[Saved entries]
..............................

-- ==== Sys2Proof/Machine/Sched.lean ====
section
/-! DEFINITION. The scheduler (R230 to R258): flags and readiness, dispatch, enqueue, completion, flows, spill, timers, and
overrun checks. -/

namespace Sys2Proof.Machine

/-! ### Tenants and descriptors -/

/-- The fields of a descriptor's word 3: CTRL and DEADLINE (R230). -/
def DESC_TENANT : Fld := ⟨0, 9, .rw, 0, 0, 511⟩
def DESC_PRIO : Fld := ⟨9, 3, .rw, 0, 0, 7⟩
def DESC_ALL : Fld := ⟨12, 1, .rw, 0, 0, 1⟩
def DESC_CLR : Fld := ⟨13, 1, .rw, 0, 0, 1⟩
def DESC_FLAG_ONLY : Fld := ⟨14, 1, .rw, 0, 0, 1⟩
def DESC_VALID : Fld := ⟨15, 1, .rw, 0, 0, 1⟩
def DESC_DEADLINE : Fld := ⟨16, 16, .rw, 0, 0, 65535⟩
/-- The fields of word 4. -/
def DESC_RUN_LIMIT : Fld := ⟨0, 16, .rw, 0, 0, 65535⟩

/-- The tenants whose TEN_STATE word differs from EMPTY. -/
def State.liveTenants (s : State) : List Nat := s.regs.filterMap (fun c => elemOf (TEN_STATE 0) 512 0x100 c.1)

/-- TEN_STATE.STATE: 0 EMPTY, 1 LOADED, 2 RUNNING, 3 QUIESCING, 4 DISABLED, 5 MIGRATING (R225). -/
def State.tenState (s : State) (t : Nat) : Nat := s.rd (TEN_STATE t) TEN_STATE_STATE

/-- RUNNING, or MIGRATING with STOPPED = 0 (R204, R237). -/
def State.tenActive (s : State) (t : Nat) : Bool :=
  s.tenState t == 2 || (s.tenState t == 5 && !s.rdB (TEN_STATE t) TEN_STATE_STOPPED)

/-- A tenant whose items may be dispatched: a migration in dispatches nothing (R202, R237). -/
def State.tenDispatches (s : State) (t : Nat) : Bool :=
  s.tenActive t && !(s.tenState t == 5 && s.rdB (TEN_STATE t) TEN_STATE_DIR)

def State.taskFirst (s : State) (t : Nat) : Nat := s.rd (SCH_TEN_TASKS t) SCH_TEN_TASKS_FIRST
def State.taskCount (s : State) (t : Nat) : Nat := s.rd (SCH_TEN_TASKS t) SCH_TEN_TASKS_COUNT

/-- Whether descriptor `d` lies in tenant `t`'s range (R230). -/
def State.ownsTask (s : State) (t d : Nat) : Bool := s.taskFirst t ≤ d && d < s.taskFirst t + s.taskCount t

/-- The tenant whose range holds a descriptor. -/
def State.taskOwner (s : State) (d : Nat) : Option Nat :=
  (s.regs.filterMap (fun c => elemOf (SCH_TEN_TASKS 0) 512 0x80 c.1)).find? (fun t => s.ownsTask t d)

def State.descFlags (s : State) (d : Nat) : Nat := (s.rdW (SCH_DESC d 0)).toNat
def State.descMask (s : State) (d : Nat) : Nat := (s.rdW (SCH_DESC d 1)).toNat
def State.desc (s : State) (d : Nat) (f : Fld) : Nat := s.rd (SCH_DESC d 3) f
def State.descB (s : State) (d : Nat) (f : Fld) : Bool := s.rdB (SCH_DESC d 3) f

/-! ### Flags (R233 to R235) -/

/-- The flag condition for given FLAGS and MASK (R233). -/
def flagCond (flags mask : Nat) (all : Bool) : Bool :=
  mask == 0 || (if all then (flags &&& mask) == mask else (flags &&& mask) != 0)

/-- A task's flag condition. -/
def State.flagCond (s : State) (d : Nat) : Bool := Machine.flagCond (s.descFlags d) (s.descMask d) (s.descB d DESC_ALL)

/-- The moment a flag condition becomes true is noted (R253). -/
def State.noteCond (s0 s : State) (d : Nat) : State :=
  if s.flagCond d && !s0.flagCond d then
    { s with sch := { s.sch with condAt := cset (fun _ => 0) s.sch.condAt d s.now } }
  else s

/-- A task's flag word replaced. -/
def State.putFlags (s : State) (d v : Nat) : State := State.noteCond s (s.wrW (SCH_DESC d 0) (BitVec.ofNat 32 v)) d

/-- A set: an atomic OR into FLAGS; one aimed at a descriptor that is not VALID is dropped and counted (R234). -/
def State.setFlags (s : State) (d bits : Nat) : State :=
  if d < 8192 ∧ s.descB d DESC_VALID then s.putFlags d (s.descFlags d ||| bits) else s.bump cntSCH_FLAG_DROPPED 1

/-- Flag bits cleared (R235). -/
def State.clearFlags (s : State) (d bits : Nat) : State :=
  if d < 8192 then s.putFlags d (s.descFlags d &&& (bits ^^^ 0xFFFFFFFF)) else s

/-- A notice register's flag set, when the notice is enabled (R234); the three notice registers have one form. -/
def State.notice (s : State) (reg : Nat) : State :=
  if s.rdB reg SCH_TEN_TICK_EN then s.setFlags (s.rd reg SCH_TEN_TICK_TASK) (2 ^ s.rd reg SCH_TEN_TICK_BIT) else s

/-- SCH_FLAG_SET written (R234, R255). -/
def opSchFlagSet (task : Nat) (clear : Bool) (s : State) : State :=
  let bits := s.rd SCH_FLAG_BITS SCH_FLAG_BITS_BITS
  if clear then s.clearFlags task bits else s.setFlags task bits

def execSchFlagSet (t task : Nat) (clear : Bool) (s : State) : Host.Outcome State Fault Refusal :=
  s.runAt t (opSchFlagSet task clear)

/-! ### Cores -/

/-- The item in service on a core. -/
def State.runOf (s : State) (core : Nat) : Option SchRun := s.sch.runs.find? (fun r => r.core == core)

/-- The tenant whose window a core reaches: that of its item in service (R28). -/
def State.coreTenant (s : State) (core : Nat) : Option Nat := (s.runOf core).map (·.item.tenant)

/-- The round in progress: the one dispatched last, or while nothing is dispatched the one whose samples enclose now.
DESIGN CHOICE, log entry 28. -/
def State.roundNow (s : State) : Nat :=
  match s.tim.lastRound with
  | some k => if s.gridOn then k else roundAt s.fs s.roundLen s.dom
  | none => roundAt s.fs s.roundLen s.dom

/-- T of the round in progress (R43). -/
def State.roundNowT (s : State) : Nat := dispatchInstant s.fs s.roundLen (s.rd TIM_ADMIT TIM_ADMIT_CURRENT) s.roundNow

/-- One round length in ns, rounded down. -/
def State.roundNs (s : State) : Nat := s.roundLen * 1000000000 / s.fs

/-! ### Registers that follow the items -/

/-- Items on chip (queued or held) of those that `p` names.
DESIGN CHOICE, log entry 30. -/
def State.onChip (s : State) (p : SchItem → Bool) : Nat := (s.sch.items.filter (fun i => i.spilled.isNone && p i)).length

..............................

Work task: Produce an exact transcription of the lines from the one containing "service (R28). -/" through the end of the records, both included, and no other lines.

Completed task:
/-- The tenant whose window a core reaches: that of its item in service (R28). -/
def State.coreTenant (s : State) (core : Nat) : Option Nat := (s.runOf core).map (·.item.tenant)

/-- The round in progress: the one dispatched last, or while nothing is dispatched the one whose samples enclose now.
DESIGN CHOICE, log entry 28. -/
def State.roundNow (s : State) : Nat :=
  match s.tim.lastRound with
  | some k => if s.gridOn then k else roundAt s.fs s.roundLen s.dom
  | none => roundAt s.fs s.roundLen s.dom

/-- T of the round in progress (R43). -/
def State.roundNowT (s : State) : Nat := dispatchInstant s.fs s.roundLen (s.rd TIM_ADMIT TIM_ADMIT_CURRENT) s.roundNow

/-- One round length in ns, rounded down. -/
def State.roundNs (s : State) : Nat := s.roundLen * 1000000000 / s.fs

/-! ### Registers that follow the items -/

/-- Items on chip (queued or held) of those that `p` names.
DESIGN CHOICE, log entry 30. -/
def State.onChip (s : State) (p : SchItem → Bool) : Nat := (s.sch.items.filter (fun i => i.spilled.isNone && p i)).length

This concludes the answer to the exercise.